As described in Guidelines for Developing Community Emergency Exposure Levels for Hazardous Substances (NRC 1993) and the NRC guidelines report Standing Operating Procedures for Developing Acute Exposure Guideline Levels for Hazardous Chemicals (NRC 2001), the first step in establishing AEGLs for a chemical is to collect and review all relevant published and unpublished information. Various types of evidence are assessed in establishing AEGL values for a chemical. These include information from (1) chemical-physical characterizations, (2) structure-activity relationships, (3) in vitro toxicity studies, (4) animal toxicity studies, (5) controlled human studies, (6) observations of humans involved in chemical accidents, and (7) epidemiologic studies. Toxicity data from human studies are most applicable and are used when available in preference to data from animal studies and in vitro studies. Toxicity data from inhalation exposures are most useful for setting AEGLs for airborne chemicals because inhalation is the most likely route of exposure and because extrapolation of data from other routes would lead to additional uncertainty in the AEGL estimate.

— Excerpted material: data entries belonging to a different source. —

/-- A write of SETUP the transport answers with a frame (R127, R128). -/
theorem exec_setup_frame {r : Frame} (hc : setupResult s.par speed t irun ihold = c) (hl : s.lock = none)
    (hr : s.answer = .frame r) {pos : Nat} {out : Frame} (hupc : s.ax.upc = pos)
    (hout : (setupFrames s.par c)[pos]? = some out) (hok : SetupWritable s.par t c pos) :
    exec (.setup speed t irun ihold) s = .next ((s.setupLatched c pos).afterFrame out r (pos + 1)) := by
  rw [exec_setup_xchg hc hl hupc hout hok, xchg_frame (s := s.setupLatched c pos) hr]

/-- A write of SETUP that ends in a transport error keeps what the step latched before it (R130, R157). -/
theorem exec_setup_transportError {e : TransportError} (hc : setupResult s.par speed t irun ihold = c)
    (hl : s.lock = none) (hr : s.answer = .error e) {pos : Nat} {out : Frame} (hupc : s.ax.upc = pos)
    (hout : (setupFrames s.par c)[pos]? = some out) (hok : SetupWritable s.par t c pos) :
    exec (.setup speed t irun ihold) s = .next ((s.setupLatched c pos).afterTransportError out e) := by
  rw [exec_setup_xchg hc hl hupc hout hok, xchg_error (s := s.setupLatched c pos) hr]

/-- A value out of range is raised in place of its write, with what the step latched before it (R128, R156, R164). -/
theorem exec_setup_rejected {pos : Nat} {reg : Reg} {v : Int} (hc : setupResult s.par speed t irun ihold = c)
    (hupc : s.ax.upc = pos) (hw : (setupWrites s.par c)[pos]? = some (reg, v)) (htime : pos = 5 → num s.par t ≠ 0)
    (hv : ¬ (-2 ^ 31 ≤ v ∧ v ≤ 2 ^ 31 - 1)) :
    exec (.setup speed t irun ihold) s = .next ((s.setupLatched c pos).afterResponse
      (Response.bad .eEncoding (some (.encoding .value v)) s.ax.flags)) := by
  subst hupc
  have htime : ¬ (s.ax.upc = 5 ∧ num s.par t = 0) := fun ⟨h5, hzero⟩ => htime h5 hzero
  simp only [exec, execSetup, hc, hw, if_neg htime, logicalWrite_rejected (encodeFrame_reg_value_rejected reg hv),
    setupLatch_flags, State.setupLatched]

end Writes

/-! ## The obligations about one step -/

/-- Settles O28: each position is an answered write. -/
theorem setupWritesInOrder : Obligations.SetupWritesInOrder := by
  rintro s speed t irun ihold r _ _ _ _ _ hl hr rfl rfl rfl rfl rfl
  have write := @exec_setup_frame s speed t irun ihold _ r rfl hl hr
  exact ⟨(write · rfl trivial), (write · rfl trivial), (write · rfl trivial), (write · rfl trivial),
    (write · rfl trivial), fun h ht hlo hhi => write h rfl ⟨ht, hlo, hhi⟩, fun h hlo hhi => write h rfl ⟨hlo, hhi⟩,
    fun h hlo hhi => write h rfl ⟨hlo, hhi⟩, fun h hlo hhi => write h rfl ⟨hlo, hhi⟩,
    fun h hlo hhi => write h rfl ⟨hlo, hhi⟩, (write · rfl trivial), (write · rfl trivial), (write · rfl trivial),
    (write · rfl trivial)⟩

/-- Settles O31: each position is a write that ends in the transport error. -/
theorem setupAbortKeepsWhatIsLatched : Obligations.SetupAbortKeepsWhatIsLatched := by
  rintro s speed t irun ihold e _ _ _ _ _ rfl hl hr rfl rfl rfl rfl
  have abort := @exec_setup_transportError s speed t irun ihold _ e rfl hl hr
  exact ⟨(abort · rfl trivial), (abort · rfl trivial), (abort · rfl trivial), (abort · rfl trivial),
    (abort · rfl trivial), fun h ht hlo hhi => abort h rfl ⟨ht, hlo, hhi⟩, fun h hlo hhi => abort h rfl ⟨hlo, hhi⟩,
    fun h hlo hhi => abort h rfl ⟨hlo, hhi⟩, fun h hlo hhi => abort h rfl ⟨hlo, hhi⟩,
    fun h hlo hhi => abort h rfl ⟨hlo, hhi⟩, (abort · rfl trivial), (abort · rfl trivial), (abort · rfl trivial),
    (abort · rfl trivial)⟩

/-- Settles O30: a zero time is raised before the motion values are computed, a value out of range at its write. -/
theorem setupRaisesAtTheFailingStep : Obligations.SetupRaisesAtTheFailingStep := by
  rintro s speed t irun ihold _ _ _ rfl rfl rfl
  refine ⟨fun h5 hzero => ?zeroTime, fun h5 ht ha => exec_setup_rejected rfl h5 rfl (fun _ => ht) ha,
    fun h6 hv => exec_setup_rejected rfl h6 rfl (by omega) hv⟩
  case zeroTime =>
    simp only [exec, execSetup, setupWrites, h5, hzero, raise_eq_afterResponse]
    rfl

/-- Settles O29: no write is left at position 14. -/
theorem setupCompletesConfigured : Obligations.SetupCompletesConfigured := by
  intro s speed t irun ihold h14
  simp only [exec, execSetup, setupWrites, h14]
  rfl

/-! ## The whole command -/

/-- SETUP, computing `c`, runs from `s` and has come to position `pos` in `u`: it is in progress on a free bus, the bus has
carried its first `pos` frames in whole exchanges since, `rest` are the answers left, and what the steps so far latch is
latched (R128). -/
structure SetupAt (s : State) (i : Instr) (c : SetupResult) (pos : Nat) (rest : List Answer) (u : State) : Prop where
  par : u.par = s.par
  busy : u.ax.busy = true
  cur : u.ax.cur = some i
  upc : u.ax.upc = pos
  lock : u.lock = none
  answers : u.answers = rest
  bus : ∃ es, u.bus = s.bus ++ es ∧ bracketed es = true ∧ sentFrames es = (setupFrames s.par c).take pos
  codes : 3 ≤ pos → u.ax.cfgRun = some c.run ∧ u.ax.cfgHold = some c.hold
  motion : 6 ≤ pos → u.ax.cfgA = some c.a ∧ u.ax.cfgV = some c.v

section Run

variable {s u : State} {speed t irun ihold : Rat} {c : SetupResult} {pos : Nat} {rest : List Answer}

/-- An answered write takes the command to its next position, with the answer's status byte in `flags` (R108). -/
theorem SetupAt.next {r : Frame} (hc : setupResult s.par speed t irun ihold = c)
    (h : SetupAt s (.setup speed t irun ihold) c pos (.frame r :: rest) u) (hpos : pos < 14)
    (hok : SetupWritable s.par t c pos) :
    ∃ u', (∀ n, axisSteps (n + 1) u = axisSteps n u') ∧ u'.ax.flags = some r.b0 ∧
      SetupAt s (.setup speed t irun ihold) c (pos + 1) rest u' := by
  obtain ⟨hpar, hbusy, hcur, hupc, hlock, hans, ⟨es, hbus, hwhole, hsent⟩, hcodes, hmotion⟩ := h
  obtain ⟨out, hout⟩ : ∃ out, (setupFrames s.par c)[pos]? = some out := ⟨_, List.getElem?_eq_getElem hpos⟩
  have hstep := axisSteps_busy hbusy hcur <|
    exec_setup_frame (hpar ▸ hc) hlock (answer_of_answers hans) hupc (hpar ▸ hout) (hpar ▸ hok)
  obtain ⟨hbusy', hcur'⟩ := setupLatch_busy_cur c pos u.ax
  refine ⟨_, hstep, rfl, hpar, hbusy'.trans hbusy, hcur'.trans hcur, rfl, rfl, congrArg List.tail hans, ?bus, ?codes,
    ?motion⟩
  case bus =>
    refine ⟨es ++ exchangeEvents (u.setupLatched c pos).ax.chip out (.frame r), ?_, ?_, ?_⟩
    · rw [← List.append_assoc, ← hbus]; rfl
    · rw [bracketed_append _ _ hwhole, bracketed_exchangeEvents]
    · rw [sentFrames_append, hsent, sentFrames_exchangeEvents, List.take_add_one, hout]; rfl
  case codes =>
    intro h3
    simp only [State.setupLatched, afterFrame_ax_cfgRun, afterFrame_ax_cfgHold, setupLatch_cfgRun, setupLatch_cfgHold]
    split
    · exact ⟨rfl, rfl⟩
    · exact hcodes (by omega)
  case motion =>
    intro h6
    simp only [State.setupLatched, afterFrame_ax_cfgA, afterFrame_ax_cfgV, setupLatch_cfgA, setupLatch_cfgV]
    split
    · exact ⟨rfl, rfl⟩
    · exact hmotion (by omega)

For most chemicals, actual human toxicity data are not available or critical information on exposure is lacking, so toxicity data from studies conducted in laboratory animals are extrapolated to estimate the potential toxicity in humans. Such extrapolation requires both experienced scientific judgment and clear and

transparent criteria. The toxicity data for animal species most representative of humans in terms of pharmacodynamic and pharmacokinetic properties are used for determining AEGLs. If data are not available on the species that best represents humans, data from the most sensitive animal species are used. Uncertainty factors are commonly used when animal data are used to estimate risk levels for humans. The magnitude of uncertainty factors depends on the quality of the animal data used to determine the no-observed-adverse-effect level (NOAEL) and the mode of action of the substance in question. When available, pharmacokinetic data on tissue doses are considered for interspecies extrapolation.

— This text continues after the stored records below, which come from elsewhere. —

-- ==== Sys2Proof/Word.lean ====
section
/-! DEFINITION. The word types of the kernel VM core and the four access widths
(00_scope.md R4 to R6, 20_memory.md R51). -/

namespace Sys2Proof

/-- A register value, the program counter, an address as software holds it: 64 bits (R4, R21, R25). -/
abbrev Word := BitVec 64

/-- One byte of memory, the addressable unit (R38). -/
abbrev Byte := BitVec 8

/-- An instruction word (R80). -/
abbrev InstrWord := BitVec 32

/-- A register field: 5 bits that index `x[0..31]` directly (R81). -/
abbrev RegIdx := BitVec 5

/-- The widths of the typed accessors, `n` = 1, 2, 4 and 8 bytes (R51). -/
inductive Width where
  | byte
  | half
  | word
  | dword
  deriving DecidableEq, Repr

/-- The number of bytes `n` an access of this width moves (R51, R58). -/
def Width.bytes : Width → Nat
  | .byte => 1
  | .half => 2
  | .word => 4
  | .dword => 8

/-- The number of bits `8n` of the value an access of this width moves (R53). -/
abbrev Width.bits (w : Width) : Nat := 8 * w.bytes

/-- The greatest value of a 64-bit counter, where it saturates (R33). -/
abbrev counterMax : Word := 0xffffffffffffffff

end Sys2Proof
end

For substances that affect several organ systems or have multiple effects, all end points (including reproductive [in both genders], developmental, neurotoxic, respiratory, and other organ-related effects) are evaluated, the most important or most sensitive effect receiving the greatest attention. For carcinogenic chemicals, excess carcinogenic risk is estimated, and the AEGLs corresponding to carcinogenic risks of 1 in 10,000 (1 × 10^-4), 1 in 100,000 (1 × 10^-5), and 1 in 1,000,000 (1 × 10^-6) exposed persons are estimated.

STATEMENT OF TASK

An ad hoc committee will review and update the technical support document on acute exposure guideline levels (AEGLs) for selected chloroformates. The update will focus on establishing AEGL-3 values for n-propyl chloroformate and isopropyl chloroformate, but will also consider whether any new data are available that would affect the proposed values for the other 10 chloroformates.

APPROACH TO THE STUDY

The National Academies convened the Committee on Acute Exposure Guideline Levels for Chloroformates in 2016. Members of the committee have expertise in general toxicology, inhalation toxicology, industrial hygiene, occupational health, and risk assessment. One public meeting was held to familiarize the committee members with the history and importance of AEGLs and to discuss the approach to revising and updating the chloroformate AEGL values.

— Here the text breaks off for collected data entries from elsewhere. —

-- ==== Sys2Proof/Machine/Control.lean ====
section
/-! DEFINITION. The control-transfer instructions (43_control_transfer.md): the target is an integer, checked against the region by
the engine (R180); a `MemoryFault` there writes no link register. -/

namespace Sys2Proof.Machine

/-- `JAL` (R181): link, then `npc = u(pc) + s(immJ)`. -/
def execJal (rd : RegIdx) (imm : Word) (s : State) : Host.Outcome State Fault Refusal :=
  s.finish (.ok (s.proposeJump rd (s.pcTarget imm)))

/-- `JALR` (R182): link, then `npc = u(x[rs1]) + s(immI)` with bit 0 cleared; the old `x[rs1]` is used. -/
def execJalr (rd rs1 : RegIdx) (imm : Word) (s : State) : Host.Outcome State Fault Refusal :=
  s.finish (.ok (s.proposeJump rd (s.regTarget rs1 imm)))

/-- `BEQ` (R184): taken if `a = b`. -/
def execBeq (rs1 rs2 : RegIdx) (imm : Word) (s : State) : Host.Outcome State Fault Refusal :=
  s.finish (.ok (s.proposeBranch (eqWord (s.getReg rs1) (s.getReg rs2)) imm))

/-- `BNE` (R185): taken if `a != b`. -/
def execBne (rs1 rs2 : RegIdx) (imm : Word) (s : State) : Host.Outcome State Fault Refusal :=
  s.finish (.ok (s.proposeBranch (!eqWord (s.getReg rs1) (s.getReg rs2)) imm))

/-- `BLT` (R186): taken if `s(a) < s(b)`. -/
def execBlt (rs1 rs2 : RegIdx) (imm : Word) (s : State) : Host.Outcome State Fault Refusal :=
  s.finish (.ok (s.proposeBranch (ltSigned (s.getReg rs1) (s.getReg rs2)) imm))

/-- `BGE` (R187): taken if `s(a) >= s(b)`. -/
def execBge (rs1 rs2 : RegIdx) (imm : Word) (s : State) : Host.Outcome State Fault Refusal :=
  s.finish (.ok (s.proposeBranch (!ltSigned (s.getReg rs1) (s.getReg rs2)) imm))

/-- `BLTU` (R188): taken if `u(a) < u(b)`. -/
def execBltu (rs1 rs2 : RegIdx) (imm : Word) (s : State) : Host.Outcome State Fault Refusal :=
  s.finish (.ok (s.proposeBranch (ltUnsigned (s.getReg rs1) (s.getReg rs2)) imm))

/-- `BGEU` (R189): taken if `u(a) >= u(b)`. -/
def execBgeu (rs1 rs2 : RegIdx) (imm : Word) (s : State) : Host.Outcome State Fault Refusal :=
  s.finish (.ok (s.proposeBranch (!ltUnsigned (s.getReg rs1) (s.getReg rs2)) imm))

end Sys2Proof.Machine
end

ORGANIZATION OF THE REPORT

This report is organized into two additional chapters and five appendixes. Chapter 2 is divided into 11 sections, one that provides, general information on selected chloroformates, and then separate sections that discuss the AEGLs for methyl chloroformate (Section 2), ethyl chloroformate (Section 3), isopropyl chloroformate (Section 4), n-propyl chloroformate (Section 5), allyl chloroformate (Section 6), n-butyl chloroformate, isobutyl chloroformate, and sec-butyl

chloroflormate (Section 7), benzyl chloroformate (Section 8), phenyl chloroformate (Section 9), 2-ethylhexyl chloroformate (Section 10), and ethyl chlorothioformate (Section 11). Appendix A provides biographical information on the committee members, Appendix B provides the benchmark calculations, Appendix C provides the derivation summaries, Appendix D provides the category plots.